Rehearsal Notes
By Len Verwey
Sorry, I assumed you were awake anyway.
Let's try it without the heavy breathing
toward the end of the scene in the garden.
It distracts, somehow. Just speak the words, there
and elsewhere, as loudly
or as quietly as they need to be spoken.
Need in this context is vague, but do your best.
Don't get me wrong, subtlety is not the goal,
not on our budget, but an untested intensity
will flounder somewhere between the prompter
and the first row of the audience.
They know the story too, after all,
and it will be late by the time you face them.
Don't gaze into the distance when the
future is referred to. Don't hope
when you speak of hope.
Presumably it's not easy being us
but consider the alternatives.
Have you looked around recently?
In scene four you are passing an empty bowl around
that must seem heavy, but overdo
the heaviness and its emptiness is the final
lingering effect. Do you see what I mean?

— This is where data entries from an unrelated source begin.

/-- Words of cross-lane (05 R118): `f` gives TY, D, A, B, MOD, TAIL. -/
theorem test_decode_lanes_1 : ∀ e ∈ ([
    (0x00000000_000000C0_10080090, .xlane .abs (f 0 4 8 12 0 0)),
    (0x0000001F_00000000_10080091, .xlaneImm .abs (f 0 4 8 0 0 0x1f)),
    (0x00000000_000000C0_10080190, .xlane .rot (f 0 4 8 12 0 0)),
    (0x0000001F_00000000_10080191, .xlaneImm .rot (f 0 4 8 0 0 0x1f)),
    (0x00000000_000000C0_10080290, .xlane .bfly (f 0 4 8 12 0 0)),
    (0x0000001F_00000000_10080291, .xlaneImm .bfly (f 0 4 8 0 0 0x1f)),
    (0x00000000_000000C0_10080390, .xlane .seg (f 0 4 8 12 0 0)),
    (0x0000001F_00000000_10080391, .xlaneImm .seg (f 0 4 8 0 0 0x1f)),
    (0x00000000_00000000_10080092, .bcastFirst (f 0 4 8 0 0 0)),
    (0x00000000_00000000_10080093, .voteAny (f 0 4 8 0 0 0)),
    (0x00000000_00000000_10080193, .voteAll (f 0 4 8 0 0 0)),
    (0x00000000_00000000_10080293, .voteEq (f 0 4 8 0 0 0)),
    (0x00000000_00000000_10080393, .ballot (f 0 4 8 0 0 0)),
    (0x00000000_00000000_10081094, .lredFloat .add (f 1 4 8 0 0 0)),
    (0x00000000_20000000_10080095, .lscanFloat .add (f 0 4 8 0 8 0)),
    (0x00000000_00000000_10081194, .lredFloat .min (f 1 4 8 0 0 0))] : List (Nat × Instr)), decodeTableWord 96 e.1 = some e.2 := by decide

/-- Words of cross-lane (05 R118): `f` gives TY, D, A, B, MOD, TAIL. -/
theorem test_decode_lanes_2 : ∀ e ∈ ([
    (0x00000000_20000000_10080195, .lscanFloat .min (f 0 4 8 0 8 0)),
    (0x00000000_00000000_10081294, .lredFloat .max (f 1 4 8 0 0 0)),
    (0x00000000_20000000_10080295, .lscanFloat .max (f 0 4 8 0 8 0)),
    (0x00000000_00000000_10080096, .lredInt .addN (f 0 4 8 0 0 0)),
    (0x00000000_20000000_10080097, .lscanInt .addN (f 0 4 8 0 8 0)),
    (0x00000000_00000000_10080196, .lredInt .minS (f 0 4 8 0 0 0)),
    (0x00000000_20000000_10080197, .lscanInt .minS (f 0 4 8 0 8 0)),
    (0x00000000_00000000_10080296, .lredInt .maxS (f 0 4 8 0 0 0)),
    (0x00000000_20000000_10080297, .lscanInt .maxS (f 0 4 8 0 8 0)),
    (0x00000000_00000000_10080396, .lredInt .minN (f 0 4 8 0 0 0)),
    (0x00000000_20000000_10080397, .lscanInt .minN (f 0 4 8 0 8 0)),
    (0x00000000_00000000_10080496, .lredInt .maxN (f 0 4 8 0 0 0)),
    (0x00000000_20000000_10080497, .lscanInt .maxN (f 0 4 8 0 8 0)),
    (0x00000000_00000000_10080596, .lredInt .andB (f 0 4 8 0 0 0)),
    (0x00000000_20000000_10080597, .lscanInt .andB (f 0 4 8 0 8 0)),
    (0x00000000_00000000_10080696, .lredInt .orB (f 0 4 8 0 0 0))] : List (Nat × Instr)), decodeTableWord 96 e.1 = some e.2 := by decide

/-- Words of cross-lane (05 R118): `f` gives TY, D, A, B, MOD, TAIL. -/
theorem test_decode_lanes_3 : ∀ e ∈ ([
    (0x00000000_20000000_10080697, .lscanInt .orB (f 0 4 8 0 8 0)),
    (0x00000000_00000000_10080796, .lredInt .xorB (f 0 4 8 0 0 0)),
    (0x00000000_20000000_10080797, .lscanInt .xorB (f 0 4 8 0 8 0))] : List (Nat × Instr)), decodeTableWord 96 e.1 = some e.2 := by decide

/-- Words of loads, stores, atomics, ordering (10 R182): `f` gives TY, D, A, B, MOD, TAIL. -/
theorem test_decode_memory_1 : ∀ e ∈ ([
    (0x00800000_00000000_100840A0, .ld .sp (f 4 4 8 0 0 0x800000)),
    (0x007FFFFF_000000C0_100050A1, .st .sp (f 5 0 8 12 0 0x7fffff)),
    (0x00000000_00000000_100800A2, .ldc .sp (f 0 4 8 0 0 0)),
    (0x00000000_000000C0_100000A3, .stc .sp (f 0 0 8 12 0 0)),
    (0x00000000_000000C0_100820A4, .ldg .sp (f 2 4 8 12 0 0)),
    (0x00000010_000000C0_100020A5, .sts .sp (f 2 0 8 12 0 0x10)),
    (0x00000000_7C0000C0_100000A6, .stvM .sp (f 0 0 8 12 31 0)),
    (0x00000000_7C000000_100800A7, .ldvM .sp (f 0 4 8 0 31 0)),
    (0x00800000_00000000_100841A0, .ld .cl (f 4 4 8 0 0 0x800000)),
    (0x007FFFFF_000000C0_100051A1, .st .cl (f 5 0 8 12 0 0x7fffff)),
    (0x00800000_00000000_100842A0, .ld .gl (f 4 4 8 0 0 0x800000)),
    (0x007FFFFF_000000C0_100052A1, .st .gl (f 5 0 8 12 0 0x7fffff)),
    (0x00000000_00000000_100802A2, .ldc .gl (f 0 4 8 0 0 0)),
    (0x00000000_000000C0_100002A3, .stc .gl (f 0 0 8 12 0 0)),
    (0x00000000_000000C0_100822A4, .ldg .gl (f 2 4 8 12 0 0)),
    (0x00000010_000000C0_100022A5, .sts .gl (f 2 0 8 12 0 0x10))] : List (Nat × Instr)), decodeTableWord 96 e.1 = some e.2 := by decide

/-- Words of loads, stores, atomics, ordering (10 R182): `f` gives TY, D, A, B, MOD, TAIL. -/
theorem test_decode_memory_2 : ∀ e ∈ ([
    (0x00000000_7C0000C0_100002A6, .stvM .gl (f 0 0 8 12 31 0)),
    (0x00000000_7C000000_100802A7, .ldvM .gl (f 0 4 8 0 31 0)),
    (0x00000000_000000C0_100810B0, .atom .add (f 1 4 8 12 0 0)),
    (0x00000000_040000C0_100010B3, .red .add (f 1 0 8 12 1 0)),
    (0x00000000_000000C0_100811B0, .atom .min (f 1 4 8 12 0 0)),
    (0x00000000_040000C0_100011B3, .red .min (f 1 0 8 12 1 0)),
    (0x00000000_000000C0_100812B0, .atom .max (f 1 4 8 12 0 0)),
    (0x00000000_040000C0_100012B3, .red .max (f 1 0 8 12 1 0)),
    (0x00000000_000000C0_100823B0, .atom .and (f 2 4 8 12 0 0)),
    (0x00000000_040000C0_100023B3, .red .and (f 2 0 8 12 1 0)),
    (0x00000000_000000C0_100824B0, .atom .or (f 2 4 8 12 0 0)),
    (0x00000000_040000C0_100024B3, .red .or (f 2 0 8 12 1 0)),
    (0x00000000_000000C0_100825B0, .atom .xor (f 2 4 8 12 0 0)),
    (0x00000000_040000C0_100025B3, .red .xor (f 2 0 8 12 1 0)),
    (0x00000000_000000C0_100826B0, .atom .exch (f 2 4 8 12 0 0)),
    (0x00000000_000000C0_100840B1, .atomCas (f 4 4 8 12 0 0))] : List (Nat × Instr)), decodeTableWord 96 e.1 = some e.2 := by decide

/-- Words of loads, stores, atomics, ordering (10 R182): `f` gives TY, D, A, B, MOD, TAIL. -/
theorem test_decode_memory_3 : ∀ e ∈ ([
    (0x00000000_080000C0_100800B2, .atomFloat .add .f32 (f 0 4 8 12 2 0)),
    (0x00000000_000000C0_100000B4, .redFloat .add .f32 (f 0 0 8 12 0 0)),
    (0x00000000_080000C0_100801B2, .atomFloat .min .f32 (f 0 4 8 12 2 0)),
    (0x00000000_000000C0_100001B4, .redFloat .min .f32 (f 0 0 8 12 0 0)),
    (0x00000000_080000C0_100802B2, .atomFloat .max .f32 (f 0 4 8 12 2 0)),
    (0x00000000_000000C0_100002B4, .redFloat .max .f32 (f 0 0 8 12 0 0)),
    (0x00000000_080000C0_100804B2, .atomFloat .add .f64 (f 0 4 8 12 2 0)),
    (0x00000000_000000C0_100004B4, .redFloat .add .f64 (f 0 0 8 12 0 0)),
    (0x00000000_080000C0_100805B2, .atomFloat .min .f64 (f 0 4 8 12 2 0)),
    (0x00000000_000000C0_100005B4, .redFloat .min .f64 (f 0 0 8 12 0 0)),
    (0x00000000_080000C0_100806B2, .atomFloat .max .f64 (f 0 4 8 12 2 0)),
    (0x00000000_000000C0_100006B4, .redFloat .max .f64 (f 0 0 8 12 0 0)),
    (0x00000000_080000C0_100808B2, .atomFloat .add .bf16x2 (f 0 4 8 12 2 0)),
    (0x00000000_000000C0_100008B4, .redFloat .add .bf16x2 (f 0 0 8 12 0 0)),
    (0x00000000_080000C0_100809B2, .atomFloat .min .bf16x2 (f 0 4 8 12 2 0)),
    (0x00000000_000000C0_100009B4, .redFloat .min .bf16x2 (f 0 0 8 12 0 0))] : List (Nat × Instr)), decodeTableWord 96 e.1 = some e.2 := by decide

I mean use the sharp knives carefully.
I mean real tears
don't mean you're acting well, just that you've lost
yourself in yourself again,
and where the script says scream
a step to the side and possibly a finger
touched to the mouth will do.
Copyright Credit: Len Verwey, "Rehearsal Notes" from In a Language That You Know. Copyright © 2017 by Len Verwey. Reprinted by permission of University of Nebraska Press.
Source: In a Language That You Know (University of Nebraska Press, 2017)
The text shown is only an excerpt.